_Exercise prompt_
Reproduce the entries below in full, word for word.

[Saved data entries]
-=-=-
/-- Settles O50: each event by its equation, and the events of a die by `DieChange`, which says what they leave of the die, of the other
dies and of the event log. The statement rests on choices of the model where the rules leave them open: host memory and the count of
seals outlast a reset (log entries 6 and 12), and the withholding by temperature and the windows of a governor are those of log
entries 96 and 137. -/
theorem powerAndBringUp : Obligations.PowerAndBringUp := by
  unfold Obligations.PowerAndBringUp
  intro s enters at_
  have entered {i : Instr} {n : Nat} {t : State} (hn : n < 16) (ht : exec i s = .next t) (hp : t.pkc = (s.enter n).pkc) : enters i n t :=
    ⟨ht, by rw [State.pkcState, hp]; exact State.pkcState_enter s hn, by rw [hp]; exact State.pkc_enter_high s hn⟩
  refine ⟨⟨_, exec_reset s, rfl, rfl, rfl⟩, ?_, ?_, ?_, ?_, ?_, ?_, ?_⟩
  · exact fun h => ⟨_, entered (by omega) (exec_railsInRange h) rfl, rfl⟩
  · exact fun h => ⟨_, entered (by omega) (exec_clocksLocked h) rfl, rfl, rfl⟩
  · exact fun h => ⟨_, entered (by omega) (exec_hbmTrained h) rfl, rfl⟩
  · exact fun h => ⟨_, entered (by omega) (exec_sealInitDone h) rfl, by rw [State.key_sealStarted_zero], by rw [State.key_sealStarted_zero],
      rfl, rfl, rfl, fun _ hk => s.key_sealStarted_other hk, fun blk _ _ => s.getMeta_sealStarted blk⟩
  · intro up cxl h
    exact ⟨_, entered (by omega) (exec_linksTrained _ h) (State.linksUp_pkc ..), State.linksUp_others .., State.linksUp_cxlDown ..,
      fun k hk => State.port_linksUp s _ hk⟩
  · rintro n up cxl ⟨rfl, -⟩
    exact ⟨exec_railsInRange_not, exec_clocksLocked_not, exec_hbmTrained_not, exec_sealInitDone_not, exec_linksTrained_not _⟩
  · intro die temp hp hs hd d amps only logs
    have changes {e : Die} {l : List (Nat × Nat)} {t : State} (c : DieChange s die e l t) : only e t ∧ logs l t :=
      ⟨⟨c.own, c.others⟩, c.count, c.entries⟩
    refine ⟨fun g => ⟨?_, exec_governorWindow_early⟩, ?_, ?_, ?_, ?_, ?_, exec_thermalTrip_below, ?_⟩
    -- The end of a governor window.
    · intro due ha hw hl hh cool steady tel beyond_ on
      have c := (State.windowSettled_change (s := s) (g := g) hd).setDie ((s.windowDie die g).settle s.tick).shown
      have withholds : (s.windowDie die g).withholds = true ↔ on := State.windowDie_withholds
      have rests (h : ¬ on) : (s.windowDie die g).withholds = false := Bool.eq_false_iff.2 (mt withholds.1 h)
      have runs : ((s.windowDie die g).settle s.tick).runs = (s.windowDie die g).withholds := Die.settle_runs ..
      refine ⟨_, exec_governorWindow hp hs hd due (governed_of ha hw hl hh) cool steady, c.rest, ?_, c.others, ?_⟩
      · exact fun w => by rw [State.setDie_life, State.get_life_windowSettled]
      rw [c.own]
      refine ⟨(Die.settle_tel ..).trans State.windowDie_tel, Die.settle_govw .., Die.settle_winAt .., Die.settle_hot .., fun p => ?_, ?_,
        fun hon => ⟨?_, ?_, ?_⟩, fun hon => ⟨?_, ?_, ?_⟩⟩
      · show ((s.windowDie die g).settle s.tick).beyond.getLsbD p = true ↔ _
        rw [Die.settle_beyond]
        exact State.getLsbD_sharers ..
      · exact (Bool.coe_iff_coe.2 runs).trans withholds
      · exact Die.settle_begun_of_withholds _ (withholds.2 hon)
      · exact if_pos (runs.trans (withholds.2 hon))
      · have := (changes c).2
        rwa [Die.settleLog_of_withholds (withholds.2 hon), State.windowDie_amps] at this
      · exact Die.settle_begun_of_not _ (rests hon)
      · exact (if_neg (by simp [runs, rests hon])).trans (Die.settle_ended_of_not _ (rests hon))
      · have := (changes c).2
        rwa [Die.settleLog_of_not (rests hon), State.windowDie_amps] at this
    -- TEMP_THROTTLE.
    · intro low high cold
      have c := DieChange.hot s hd 3 temp.toNat true
      have withholds : Die.withholds { s.die die with hot := true } = true := rfl
      refine ⟨_, (exec_tempThrottle hs hd low).trans (congrArg _ (State.sense_throttles low high cold)), fun hr => ?_, fun hr => ?_⟩
      · exact changes (c.goesOn (hr.trans withholds.symm))
      · exact changes (c.begins withholds hr)
    · intro h
      by_cases low : temp.toNat < 95
      · exact exec_tempThrottle_below low
      · obtain ⟨high, hot⟩ := h.resolve_left low
        rw [exec_tempThrottle hs hd (by omega), State.sense_keeps high (fun _ => hot) (by omega)]
    -- TEMP_RECOVER.
    · intro low hot
      have c := DieChange.hot s hd 4 temp.toNat false
      refine ⟨_, (exec_tempRecover hs hd low).trans (congrArg _ (State.sense_recovers low hot)), ?_⟩
      intro still
      have withholds : Die.withholds { s.die die with hot := false } = true ↔ still := by simp [Die.withholds, still, d]
      have rests (h : ¬ still) : Die.withholds { s.die die with hot := false } = false := Bool.eq_false_iff.2 (mt withholds.1 h)
      refine ⟨fun hw hr => ?_, fun hw hr => ?_, fun hw hr => ?_⟩
      · exact changes (c.goesOn (hr.trans (withholds.2 hw).symm))
      · exact changes (c.ends (rests hw) hr)
      · exact changes (c.goesOn (hr.trans (rests hw).symm))
    · intro h
      by_cases high : 92 ≤ temp.toNat
      · exact exec_tempRecover_above high
      · rw [exec_tempRecover hs hd (by omega), State.sense_keeps (by omega) (by omega) (fun _ => h.resolve_left high)]
    -- THERMAL_TRIP.
    · intro high
      have c := (DieChange.refl s die).logEvent hd (by simp) 5 temp.toNat
      exact ⟨_, entered (by omega) (exec_thermalTrip hs hd high) rfl, rfl, c.count, c.entries⟩
    -- RAIL_OUT_OF_RANGE.
    · intro v
      have c := (DieChange.refl s die).logEvent hd (by simp) 6 v.toNat
      exact ⟨_, exec_railOutOfRange hs hd v, rfl, c.count, c.entries⟩

end Sys2Proof.Machine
-=-=-
_Solution to the exercise_
/-- Settles O50: each event by its equation, and the events of a die by `DieChange`, which says what they leave of the die, of the other
dies and of the event log. The statement rests on choices of the model where the rules leave them open: host memory and the count of
seals outlast a reset (log entries 6 and 12), and the withholding by temperature and the windows of a governor are those of log
entries 96 and 137. -/
theorem powerAndBringUp : Obligations.PowerAndBringUp := by
  unfold Obligations.PowerAndBringUp
  intro s enters at_
  have entered {i : Instr} {n : Nat} {t : State} (hn : n < 16) (ht : exec i s = .next t) (hp : t.pkc = (s.enter n).pkc) : enters i n t :=
    ⟨ht, by rw [State.pkcState, hp]; exact State.pkcState_enter s hn, by rw [hp]; exact State.pkc_enter_high s hn⟩
  refine ⟨⟨_, exec_reset s, rfl, rfl, rfl⟩, ?_, ?_, ?_, ?_, ?_, ?_, ?_⟩
  · exact fun h => ⟨_, entered (by omega) (exec_railsInRange h) rfl, rfl⟩
  · exact fun h => ⟨_, entered (by omega) (exec_clocksLocked h) rfl, rfl, rfl⟩
  · exact fun h => ⟨_, entered (by omega) (exec_hbmTrained h) rfl, rfl⟩
  · exact fun h => ⟨_, entered (by omega) (exec_sealInitDone h) rfl, by rw [State.key_sealStarted_zero], by rw [State.key_sealStarted_zero],
      rfl, rfl, rfl, fun _ hk => s.key_sealStarted_other hk, fun blk _ _ => s.getMeta_sealStarted blk⟩
  · intro up cxl h
    exact ⟨_, entered (by omega) (exec_linksTrained _ h) (State.linksUp_pkc ..), State.linksUp_others .., State.linksUp_cxlDown ..,
      fun k hk => State.port_linksUp s _ hk⟩
  · rintro n up cxl ⟨rfl, -⟩
    exact ⟨exec_railsInRange_not, exec_clocksLocked_not, exec_hbmTrained_not, exec_sealInitDone_not, exec_linksTrained_not _⟩
  · intro die temp hp hs hd d amps only logs
    have changes {e : Die} {l : List (Nat × Nat)} {t : State} (c : DieChange s die e l t) : only e t ∧ logs l t :=
      ⟨⟨c.own, c.others⟩, c.count, c.entries⟩
    refine ⟨fun g => ⟨?_, exec_governorWindow_early⟩, ?_, ?_, ?_, ?_, ?_, exec_thermalTrip_below, ?_⟩
    -- The end of a governor window.
    · intro due ha hw hl hh cool steady tel beyond_ on
      have c := (State.windowSettled_change (s := s) (g := g) hd).setDie ((s.windowDie die g).settle s.tick).shown
      have withholds : (s.windowDie die g).withholds = true ↔ on := State.windowDie_withholds
      have rests (h : ¬ on) : (s.windowDie die g).withholds = false := Bool.eq_false_iff.2 (mt withholds.1 h)
      have runs : ((s.windowDie die g).settle s.tick).runs = (s.windowDie die g).withholds := Die.settle_runs ..
      refine ⟨_, exec_governorWindow hp hs hd due (governed_of ha hw hl hh) cool steady, c.rest, ?_, c.others, ?_⟩
      · exact fun w => by rw [State.setDie_life, State.get_life_windowSettled]
      rw [c.own]
      refine ⟨(Die.settle_tel ..).trans State.windowDie_tel, Die.settle_govw .., Die.settle_winAt .., Die.settle_hot .., fun p => ?_, ?_,
        fun hon => ⟨?_, ?_, ?_⟩, fun hon => ⟨?_, ?_, ?_⟩⟩
      · show ((s.windowDie die g).settle s.tick).beyond.getLsbD p = true ↔ _
        rw [Die.settle_beyond]
        exact State.getLsbD_sharers ..
      · exact (Bool.coe_iff_coe.2 runs).trans withholds
      · exact Die.settle_begun_of_withholds _ (withholds.2 hon)
      · exact if_pos (runs.trans (withholds.2 hon))
      · have := (changes c).2
        rwa [Die.settleLog_of_withholds (withholds.2 hon), State.windowDie_amps] at this
      · exact Die.settle_begun_of_not _ (rests hon)
      · exact (if_neg (by simp [runs, rests hon])).trans (Die.settle_ended_of_not _ (rests hon))
      · have := (changes c).2
        rwa [Die.settleLog_of_not (rests hon), State.windowDie_amps] at this
    -- TEMP_THROTTLE.
    · intro low high cold
      have c := DieChange.hot s hd 3 temp.toNat true
      have withholds : Die.withholds { s.die die with hot := true } = true := rfl
      refine ⟨_, (exec_tempThrottle hs hd low).trans (congrArg _ (State.sense_throttles low high cold)), fun hr => ?_, fun hr => ?_⟩
      · exact changes (c.goesOn (hr.trans withholds.symm))
      · exact changes (c.begins withholds hr)
    · intro h
      by_cases low : temp.toNat < 95
      · exact exec_tempThrottle_below low
      · obtain ⟨high, hot⟩ := h.resolve_left low
        rw [exec_tempThrottle hs hd (by omega), State.sense_keeps high (fun _ => hot) (by omega)]
    -- TEMP_RECOVER.
    · intro low hot
      have c := DieChange.hot s hd 4 temp.toNat false
      refine ⟨_, (exec_tempRecover hs hd low).trans (congrArg _ (State.sense_recovers low hot)), ?_⟩
      intro still
      have withholds : Die.withholds { s.die die with hot := false } = true ↔ still := by simp [Die.withholds, still, d]
      have rests (h : ¬ still) : Die.withholds { s.die die with hot := false } = false := Bool.eq_false_iff.2 (mt withholds.1 h)
      refine ⟨fun hw hr => ?_, fun hw hr => ?_, fun hw hr => ?_⟩
      · exact changes (c.goesOn (hr.trans (withholds.2 hw).symm))
      · exact changes (c.ends (rests hw) hr)
      · exact changes (c.goesOn (hr.trans (rests hw).symm))
    · intro h
      by_cases high : 92 ≤ temp.toNat
      · exact exec_tempRecover_above high
      · rw [exec_tempRecover hs hd (by omega), State.sense_keeps (by omega) (by omega) (fun _ => h.resolve_left high)]
    -- THERMAL_TRIP.
    · intro high
      have c := (DieChange.refl s die).logEvent hd (by simp) 5 temp.toNat
      exact ⟨_, entered (by omega) (exec_thermalTrip hs hd high) rfl, rfl, c.count, c.entries⟩
    -- RAIL_OUT_OF_RANGE.
    · intro v
      have c := (DieChange.refl s die).logEvent hd (by simp) 6 v.toNat
      exact ⟨_, exec_railOutOfRange hs hd v, rfl, c.count, c.entries⟩

end Sys2Proof.Machine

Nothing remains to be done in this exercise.